Pertemukan Peneliti Indonesia dan Australia

Universitas Airlangga (Unair) Surabaya dipercaya menjadi tuan rumah pertemuan antara peneliti Indonesia dan Australia (Indonesia – Australia Research Summit/IARS). Pertemuan ini merupakan agenda rutin The Australia–Indonesia Centre (AIC), 22-23 Agustus 2016.

Pertemuan peneliti kedua negara yang akan dilaksanakan di Kantor Manajemen Unair itu merupakan pertemuan ketiga kalinya. Kali ini, tema yang diangkat ‘Innovating Together: Starting Local, Reaching Global’. Pertemuan yang dibagi dalam dua sesi melibatkan kalangan akademisi, pemerintahan dan organisasi non-pemerintah.

Pada sesi pleno, pembicara yang akan hadir dalam kegiatan ini diantaranya Prof Ainun Na’im selaku Sesjen Kementerian Riset, Teknologi dan Pendidikan Tinggi (Kemenristekdikti), Harold Mitchell AC penanggung jawab Australia-Indonesia Centre.

Juga Rektor Unair Prof M Nasih, Wikke Novalia mahasiswa doktoral yang meneliti tentang pengairan di perkotaan, Ewa Wojkowska dari Kopernik Indonesia dan Adam Zaborszczyk dari Dewan Kota Melbourne.

Sedangkan, dalam sesi diskusi panel, topik penelitian dibagi menjadi lima subtema, yaitu infrastruktur, kesehatan, sosial, pengairan, dan joint competitive advantage.

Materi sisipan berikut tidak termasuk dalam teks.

-- ==== Sys2Proof/Machine/Jobs.lean ====
section
/-!
DEFINITION. Machine/Jobs.lean: the ledger's posting of completions and its registers (R434 to R436), result windows and their
chains (R437 to R445), result-ring registers (R448 to R450), and the start of a model load (R427).
-/

namespace Sys2Proof.Machine

/-! ### Posting (R432, R434, R435, R557) -/

/-- R557: an MSI-X vector is sent, or stays pending while it or the function is masked or the link is down. -/
def State.msixSend (s : State) (v : Nat) : State :=
  let pg := PG.pcie
  let c := s.reg pg (R.PCIE_MSIX_TBL (2 * v + 1))
  if !s.alive pg || s.bit pg R.PCIE_STS 0 || 2048 ≤ v then s
  else if s.host.fmask || bitAt c 32 || !s.bit pg R.PCIE_STS 1 then s.setBit pg (R.PCIE_MSIX_PBA (v / 64)) (v % 64) true
  else { s with host := { s.host with msg := some (s.reg pg (R.PCIE_MSIX_TBL (2 * v)), bf c 0 32) } }

/-- R432, R434: one completion is posted to queue `q`. -/
def State.postTo (s : State) (c : Completion) (q : Nat) : State :=
  let head := s.fld PG.ldg (R.CQ_HEAD q) 0 32
  let size := s.fld PG.ldg (R.CQ_SIZE q) 0 17
  let phase := ((head + 2 ^ 32 - s.ldg.cqBase.toList.getD q 0) % 2 ^ 32 / max 1 size) % 2 = 0
  let redirect := q ≠ c.cq
  let s := s.writeNat none ((s.reg PG.ldg (R.CQ_BASE q)).toNat + 16 * (head % max 1 size)) 16
    (cplWords c phase redirect s.dtcLow)
  let s := ((s.setFld PG.ldg (R.CQ_HEAD q) 0 32 (head + 1)).bump PG.ldg (R.CQ_CNT q) 0 32).bump PG.ldg R.LDG_CNT 0 32
  let s := if redirect then s.bump PG.ldg R.LDG_CNT 48 16 else s
  let s := { s with ldg := { s.ldg with items := s.ldg.items.filter fun i => i.idx != c.item
                                        waiting := s.ldg.waiting.filter fun x => x.item != c.item } }
  let ctl := s.reg PG.ldg (R.CQ_CTL q)
  if bitAt ctl 1 then s.msixSend (bf ctl 16 11) else s

/-- R434: a completion whose queue is full is counted as stalled, once. -/
def State.stall (s : State) (c : Completion) : State :=
  match s.cqFor c with
  | some q =>
    if s.cqRoom q || c.stalled then s
    else
      let s := { s with ldg := { s.ldg with waiting := s.ldg.waiting.map fun (x : Completion) =>
        if x.item == c.item then { x with stalled := true } else x } }
      s.bump PG.ldg (R.CQ_CNT q) 32 32
  | none => s

/-- R434: a completion whose queue is disabled goes to queue 0, also where the queue is enabled again before it is posted. -/
def State.toZero (s : State) : State :=
  { s with ldg := { s.ldg with waiting := s.ldg.waiting.map fun (c : Completion) => { c with zero := c.zero || !s.cqOn c.cq } } }

/-- R434: the first waiting completion whose queue has room is posted; completions of one queue keep their order. -/
def State.postNext (s : State) : State :=
  if !s.alive PG.ldg || s.stopped PG.ldg then s
  else
    let s := s.ldg.waiting.foldl State.stall s.toZero
    match s.ldg.waiting.find? fun c => match s.cqFor c with | some q => s.cqRoom q | none => false with
    | none => s
    | some c => s.postTo c ((s.cqFor c).getD 0)

/-- R434: every completion that can be posted is. -/
def State.postAll (s : State) : Nat → State
  | 0 => s
  | n + 1 => (s.postNext).postAll n

/-- R435: an item has been in flight for TIMEOUT_MS. -/
def State.itemTimeout (s : State) (n : Nat) : State :=
  let ctl := s.reg PG.ldg R.LDG_CTL
  match s.ldg.items.find? fun i => i.idx % ledgerItems == n && !i.closed with
  | none => s
  | some i =>
    if !s.alive PG.ldg || s.stopped PG.ldg || i.load || !bitAt ctl 0 || (s.dtc - i.opened).toNat < bf ctl 16 16 * 1000000 then s
    else ((s.closeItem i.idx .failTimeout 0).bump PG.ldg R.LDG_CNT 32 16).irq PG.ldg 1

/-- R435: a write of LDG_CTL. -/
def State.ldgCtl (s : State) (w : Wr) : State :=
  let v := s.wouldBe PG.ldg w
  if bitAt v 0 ∧ bf v 16 16 = 0 then (s.setBit PG.ldg R.LDG_STS 17 true).logWr PG.ldg w .refused
  else s.setReg PG.ldg R.LDG_CTL v

/-- R436: CQ_SIZE and CQ_BASE allow the enable. -/
def State.cqGood (s : State) (q : Nat) : Bool :=
  let size := s.fld PG.ldg (R.CQ_SIZE q) 0 17
  let base := (s.reg PG.ldg (R.CQ_BASE q)).toNat
  isPow2 size && decide (16 ≤ size ∧ size ≤ 65536) && decide (base % 4096 = 0) && s.inHbm base (16 * size)

/-- R436: a write of CQ_CTL. -/
def State.cqCtl (s : State) (q : Nat) (w : Wr) : State :=
  let v := s.wouldBe PG.ldg w
  let r := R.CQ_CTL q
  if bitAt v 0 ∧ ¬ s.cqOn q then
    if s.cqGood q then
      let head := s.fld PG.ldg (R.CQ_HEAD q) 0 32
      let s := s.setReg PG.ldg r v
      { s with ldg := { s.ldg with cqBase := if h : q < 64 then s.ldg.cqBase.set q head else s.ldg.cqBase } }
    else
      (((s.setReg PG.ldg r (putBit v 0 false)).setBit PG.ldg R.LDG_STS 19 true).setFld PG.ldg R.LDG_STS 24 6 q).irq PG.ldg 2
  else s.setReg PG.ldg r v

Dalam diskusi panel, sejumlah peneliti akan mempresentasikan hasil penelitiannya.

Sejumlah peneliti itu diantaranya Hera Widyastuti peneliti transportasi ITS Surabaya tentang sepeda listrik, Achmad Romdoni peneliti Unair tentang mengurangi angka kematian ibu hamil, Yusman Syaukat peneliti IPB Bogor tentang manajemen pengairan.

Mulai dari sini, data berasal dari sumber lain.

-- ==== Sys2Proof/Certificates/Slice0/Obligations.lean ====
section
/-!
DEFINITION. Certificates/Slice0/Obligations.lean: the statements for the provers.
-/

open Sys2Proof Sys2Proof.Machine

/-- SNAP on a time-base page that takes writes latches the base's position, velocity and DTC of the same instant into
PTB_SNAP_POS, PTB_SNAP_VEL and PTB_SNAP_DTC; no other register changes, and of the other state only the base's record that its SNAP lies
in this DTC cycle. FORCE_STEP there moves the position by exactly PTB_STEP at once, leaves the outstanding slew at 0 with SLEWING clear, and
leaves the loop trim, the integrator and every other base as they were; with PTB_STEP = 0, and no SNAP of the same cycle, it changes nothing.
A SNAP of the same cycle latches what each command of PTB_CMD and an offset leave. -/
def Obligations.SnapAndForceStep : Prop :=
  ∀ (ini : Initiator) (p : Fin 8) (s : State), Writable s (PG.ptb p) →
    (∃ t, exec (.snap ini p) s = .next t ∧
      t.reg (PG.ptb p) R.PTB_SNAP_POS = s.pos p ∧ t.reg (PG.ptb p) R.PTB_SNAP_VEL = wOfInt (s.vel p) ∧
      t.reg (PG.ptb p) R.PTB_SNAP_DTC = s.dtc ∧ t = { s with regs := t.regs, ptb := t.ptb } ∧
      t.ptb.get p = { s.ptb.get p with snapAt := some s.dtc } ∧ (∀ q, q ≠ p → t.ptb.get q = s.ptb.get q) ∧
      PageKept s t (PG.ptb p) [R.PTB_SNAP_POS, R.PTB_SNAP_VEL, R.PTB_SNAP_DTC]) ∧
    (s.reg (PG.ptb p) R.PTB_STEP = 0 → (s.ptb.get p).snapAt ≠ some s.dtc → exec (.forceStep ini p) s = .next s) ∧
    (s.reg (PG.ptb p) R.PTB_STEP ≠ 0 → ∃ t, exec (.forceStep ini p) s = .next t ∧
      t.pos p = s.pos p + s.reg (PG.ptb p) R.PTB_STEP ∧
      (t.ptb.get p).slewN = 0 ∧ t.bit (PG.ptb p) R.PTB_STS 4 = false ∧
      (t.ptb.get p).loop = (s.ptb.get p).loop ∧ (t.ptb.get p).integ = (s.ptb.get p).integ ∧
      (∀ q, q ≠ p → t.ptb.get q = s.ptb.get q) ∧ t.dtc = s.dtc) ∧
    ((s.ptb.get p).snapAt = some s.dtc → ∀ i e, i ∈ [Instr.forceStep ini p, .acceptSlew ini p, .armHome ini p, .clearServo ini p,
      .offsetSubmit ini p e] → ∃ t, exec i s = .next t ∧ SnapShows t p)

/-- On a time-base page that takes writes, with no SNAP of the base in the same DTC cycle: ACCEPT_SLEW with PTB_REFUSED_OFS = 0 changes nothing; otherwise it adds
PTB_REFUSED_OFS to the slew still outstanding (held in 10^-18 of a raw unit), clears PTB_REFUSED_OFS, and SLEWING tells
whether a slew is outstanding. ARM_HOME arms the homing and changes nothing else. CLEAR_SERVO sets the integrator and the
loop trim to 0, clears RATE_LIMIT, and keeps the outstanding slew. -/
def Obligations.SlewHomeAndServoCommands : Prop :=
  ∀ (ini : Initiator) (p : Fin 8) (s : State), Writable s (PG.ptb p) → (s.ptb.get p).snapAt ≠ some s.dtc →
    (s.reg (PG.ptb p) R.PTB_REFUSED_OFS = 0 → exec (.acceptSlew ini p) s = .next s) ∧
    (s.reg (PG.ptb p) R.PTB_REFUSED_OFS ≠ 0 → ∃ t, exec (.acceptSlew ini p) s = .next t ∧
      (t.ptb.get p).slewN = (s.settled p).slewN + (s.reg (PG.ptb p) R.PTB_REFUSED_OFS).toInt * 10 ^ 18 ∧
      t.reg (PG.ptb p) R.PTB_REFUSED_OFS = 0 ∧
      t.bit (PG.ptb p) R.PTB_STS 4 = decide ((t.ptb.get p).slewN ≠ 0) ∧
      t = { s with regs := t.regs, ptb := t.ptb } ∧ (∀ q, q ≠ p → t.ptb.get q = s.ptb.get q) ∧
      PageKept s t (PG.ptb p) [R.PTB_STS, R.PTB_REFUSED_OFS]) ∧
    (∃ t, exec (.armHome ini p) s = .next t ∧ t.ptb.get p = { s.ptb.get p with homeArmed := true } ∧
      t = { s with ptb := t.ptb } ∧ (∀ q, q ≠ p → t.ptb.get q = s.ptb.get q)) ∧
    (∃ t, exec (.clearServo ini p) s = .next t ∧ (t.ptb.get p).integ = 0 ∧ (t.ptb.get p).loop = 0 ∧
      (t.ptb.get p).slewN = (s.settled p).slewN ∧ t.bit (PG.ptb p) R.PTB_STS 5 = false ∧
      t = { s with regs := t.regs, ptb := t.ptb } ∧ (∀ q, q ≠ p → t.ptb.get q = s.ptb.get q) ∧
      PageKept s t (PG.ptb p) [R.PTB_STS])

Kegiatan ini merupakan langkah mendiskusikan inovasi-inovasi yang ditawarkan peneliti kedua negara. Selain berdiskusi mengenai inovasi, harapannya pertemuan ini mampu membentuk jejaring dengan pihak industri dan pemangku kebijakan.

Ketua International Office and Partnership Unair, Dian Ekowati PhD mengatakan, peneliti-peneliti Unair bisa unjuk diri dalam mempresentasikan penelitiannya dalam acara IARS. Apalagi, Unair telah berkontribusi dalam bidang kesehatan dalam AIC.

“Dengan adanya penyelenggaraan acara ini, peneliti Unair diharapkan bisa berkontribusi lebih banyak pada stream-stream yang lain selain kesehatan,” tutur Dian.

Karena di sini juga ada lomba poster, presentasi, dan sebagainya, yang menunjukkan bahwa kapasitas Unair dalam konteks penelitian itu banyak, tidak hanya kesehatan saja. Ke depan, dengan adanya AIC, ini bisa terbuka kesempatan berkolaborasi penelitian antara Indonesia dan Australia, terutama Unair di bidang yang lain, termasuk inovasi dan konsorsium peneliti muda, imbuhnya. (sak)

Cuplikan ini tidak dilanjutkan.